Showing posts with label Text Similarity. Show all posts

Sunday, March 16, 2025

The Levenshtein Algorithm: How Computers Fix Your Typos

Levenshtein Algorithm Explained – Beginner to Advanced Guide

✏️ Levenshtein Algorithm – Complete Beginner Friendly Guide

Have you ever typed something wrong and still got the correct suggestion? That’s the magic of the Levenshtein Algorithm.

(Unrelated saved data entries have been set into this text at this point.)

/-- R75: the 34 rows of the opcode map. A word is of a row when `op AND mask = match`, and it is then that row's
instruction on its fields; a word of no row is no instruction. -/
def Obligations.DecodeFollowsTheOpcodeMap : Prop :=
  Encodes 0xFFFF#16 0x00E0#16 (fun _ => .cls) ∧
  Encodes 0xFFFF#16 0x00EE#16 (fun _ => .ret) ∧
  Encodes 0xF000#16 0x1000#16 (fun op => .jp (fieldNNN op)) ∧
  Encodes 0xF000#16 0x2000#16 (fun op => .call (fieldNNN op)) ∧
  Encodes 0xF000#16 0x3000#16 (fun op => .seImm (fieldX op) (fieldKK op)) ∧
  Encodes 0xF000#16 0x4000#16 (fun op => .sneImm (fieldX op) (fieldKK op)) ∧
  Encodes 0xF00F#16 0x5000#16 (fun op => .seReg (fieldX op) (fieldY op)) ∧
  Encodes 0xF000#16 0x6000#16 (fun op => .ldImm (fieldX op) (fieldKK op)) ∧
  Encodes 0xF000#16 0x7000#16 (fun op => .addImm (fieldX op) (fieldKK op)) ∧
  Encodes 0xF00F#16 0x8000#16 (fun op => .ldReg (fieldX op) (fieldY op)) ∧
  Encodes 0xF00F#16 0x8001#16 (fun op => .or (fieldX op) (fieldY op)) ∧
  Encodes 0xF00F#16 0x8002#16 (fun op => .and (fieldX op) (fieldY op)) ∧
  Encodes 0xF00F#16 0x8003#16 (fun op => .xor (fieldX op) (fieldY op)) ∧
  Encodes 0xF00F#16 0x8004#16 (fun op => .addReg (fieldX op) (fieldY op)) ∧
  Encodes 0xF00F#16 0x8005#16 (fun op => .sub (fieldX op) (fieldY op)) ∧
  Encodes 0xF00F#16 0x8006#16 (fun op => .shr (fieldX op) (fieldY op)) ∧
  Encodes 0xF00F#16 0x8007#16 (fun op => .subn (fieldX op) (fieldY op)) ∧
  Encodes 0xF00F#16 0x800E#16 (fun op => .shl (fieldX op) (fieldY op)) ∧
  Encodes 0xF00F#16 0x9000#16 (fun op => .sneReg (fieldX op) (fieldY op)) ∧
  Encodes 0xF000#16 0xA000#16 (fun op => .ldI (fieldNNN op)) ∧
  Encodes 0xF000#16 0xB000#16 (fun op => .jpV0 (fieldNNN op)) ∧
  Encodes 0xF000#16 0xC000#16 (fun op => .rnd (fieldX op) (fieldKK op)) ∧
  Encodes 0xF000#16 0xD000#16 (fun op => .drw (fieldX op) (fieldY op) (fieldN op).toNat) ∧
  Encodes 0xF0FF#16 0xE09E#16 (fun op => .skp (fieldX op)) ∧
  Encodes 0xF0FF#16 0xE0A1#16 (fun op => .sknp (fieldX op)) ∧
  Encodes 0xF0FF#16 0xF007#16 (fun op => .ldVxDt (fieldX op)) ∧
  Encodes 0xF0FF#16 0xF00A#16 (fun op => .ldVxKey (fieldX op)) ∧
  Encodes 0xF0FF#16 0xF015#16 (fun op => .ldDtVx (fieldX op)) ∧
  Encodes 0xF0FF#16 0xF018#16 (fun op => .ldStVx (fieldX op)) ∧
  Encodes 0xF0FF#16 0xF01E#16 (fun op => .addI (fieldX op)) ∧
  Encodes 0xF0FF#16 0xF029#16 (fun op => .ldGlyph (fieldX op)) ∧
  Encodes 0xF0FF#16 0xF033#16 (fun op => .ldBcd (fieldX op)) ∧
  Encodes 0xF0FF#16 0xF055#16 (fun op => .storeRegs (fieldX op)) ∧
  Encodes 0xF0FF#16 0xF065#16 (fun op => .loadRegs (fieldX op)) ∧
  ∀ op, decode op = none ↔ ∀ row ∈ opcodeMap, row.matches op = false

/-- R79 (which the spec marks as derived): no word matches two rows of the opcode map. -/
def Obligations.OpcodeRowsAreDisjoint : Prop :=
  ∀ op, ∀ row ∈ opcodeMap, ∀ row' ∈ opcodeMap, row.matches op = true → row'.matches op = true → row = row'

/-- R76, R77, R78: which words of families 0, 5, 8, 9, E and F are instructions, and that the `y` field of the shifts
takes any value and is ignored. -/
def Obligations.FamiliesDecodeOnTheirSelectors : Prop :=
  (∀ op, fieldOp4 op = 0x0#4 → (decode op = some .cls ↔ op = 0x00E0#16) ∧ (decode op = some .ret ↔ op = 0x00EE#16) ∧
    (decode op = none ↔ op ≠ 0x00E0#16 ∧ op ≠ 0x00EE#16)) ∧
  (∀ op, fieldOp4 op = 0x5#4 → ((∃ x y, decode op = some (.seReg x y)) ↔ (fieldN op).toNat = 0) ∧
    (decode op = none ↔ (fieldN op).toNat ≠ 0)) ∧
  (∀ op, fieldOp4 op = 0x9#4 → ((∃ x y, decode op = some (.sneReg x y)) ↔ (fieldN op).toNat = 0) ∧
    (decode op = none ↔ (fieldN op).toNat ≠ 0)) ∧
  (∀ op, fieldOp4 op = 0x8#4 →
    (decode op = none ↔ (fieldN op).toNat ∈ [0x8, 0x9, 0xA, 0xB, 0xC, 0xD, 0xF])) ∧
  (∀ x y y' s, exec (.shr x y) s = exec (.shr x y') s ∧ exec (.shl x y) s = exec (.shl x y') s) ∧
  (∀ x y, decode (packXYN 0x8#4 x y 0x6#4) = some (.shr x y) ∧ decode (packXYN 0x8#4 x y 0xE#4) = some (.shl x y)) ∧
  (∀ op, fieldOp4 op = 0xE#4 → ((∃ x, decode op = some (.skp x)) ↔ fieldKK op = 0x9E#8) ∧
    ((∃ x, decode op = some (.sknp x)) ↔ fieldKK op = 0xA1#8) ∧
    (decode op = none ↔ fieldKK op ≠ 0x9E#8 ∧ fieldKK op ≠ 0xA1#8)) ∧
  (∀ op, fieldOp4 op = 0xF#4 → (decode op = none ↔
    (fieldKK op).toNat ∉ [0x07, 0x0A, 0x15, 0x18, 0x1E, 0x29, 0x33, 0x55, 0x65]))

/-- R70 to R75: decoding the word of a well-formed instruction gives the instruction back, with every operand. -/
def Obligations.DecodeEncodeRoundTrip : Prop := ∀ i : Instr, i.wellFormed = true → decode (encode i) = some i

/-- R75, R79: a word that decodes is the word of a well-formed instruction, so every word has one meaning and every
bit of it counts. -/
def Obligations.EncodeDecodeRoundTrip : Prop :=
  ∀ (op : Word) (i : Instr), decode op = some i → i.wellFormed = true ∧ encode i = op

/-- Words written out from the patterns of R75, one or more of each family (a sanity statement). -/
def Obligations.SampleWordsDecode : Prop :=
  decode 0x00E0#16 = some .cls ∧ decode 0x00EE#16 = some .ret ∧ decode 0x1ABC#16 = some (.jp 0xABC#12) ∧
  decode 0x8236#16 = some (.shr 2 3) ∧ decode 0x71FF#16 = some (.addImm 1 0xFF#8) ∧
  decode 0xDF15#16 = some (.drw 15 1 5) ∧ decode 0xE3A1#16 = some (.sknp 3) ∧ decode 0xA20A#16 = some (.ldI 0x20A#12) ∧
  decode 0xF155#16 = some (.storeRegs 1) ∧ decode 0x0123#16 = none ∧ decode 0xF075#16 = none

/-! ### The step cycle and faults (30_encoding.md, 60_exceptions.md) -/

/-- R86, R88: when the two bytes at PC, high byte first, decode to `i`, a step is `exec i` on the state with its
inputs sampled. How the inputs come is the model's (log 4). -/
def Obligations.StepRunsTheDecodedInstruction : Prop :=
  ∀ (s s' : State) (i : Instr), s.unfaulted → SamplesTo s s' → s.pc.toNat ≤ 0x0FFE →
    decode (BitVec.ofNat 16 ((s.mem.read s.pc.toNat).toNat * 256 + (s.mem.read (s.pc.toNat + 1)).toNat)) = some i →
    step s = exec i s'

This guide will take you from basic understanding → math → implementation → real-world usage in a very simple and practical way.

🧠 What is the Levenshtein Algorithm?

The Levenshtein algorithm measures how different two words are.

👉 It counts the minimum number of edits needed to convert one word into another.

Allowed operations:

Insert a character
Delete a character
Replace a character

📌 Simple Example

"kitten" → "sitting"

k → s (replace)
e → i (replace)
add g (insert)

Distance = 3

📐 Mathematical Explanation (Easy)

The Levenshtein distance is calculated using this formula:

\[ D(i, j) = \begin{cases} i & \text{if } j = 0 \\ j & \text{if } i = 0 \\ \min \begin{cases} D(i-1, j) + 1 \\ D(i, j-1) + 1 \\ D(i-1, j-1) + cost \end{cases} \end{cases} \]

Simple Meaning:

If one word is empty → distance = length of other word
Otherwise → take minimum of:
- Delete
- Insert
- Replace

💡 cost = 0 if letters match, otherwise 1

📊 Matrix Method Explained

We use a table (matrix) to compute distances step-by-step.

		c	u	t
	0	1	2	3
c	1	0	1	2
a	2	1	1	2
t	3	2	2	1

Final answer is bottom-right cell → 1

💻 Code Example (Python)


def levenshtein(a, b):
    dp = [[0]*(len(b)+1) for _ in range(len(a)+1)]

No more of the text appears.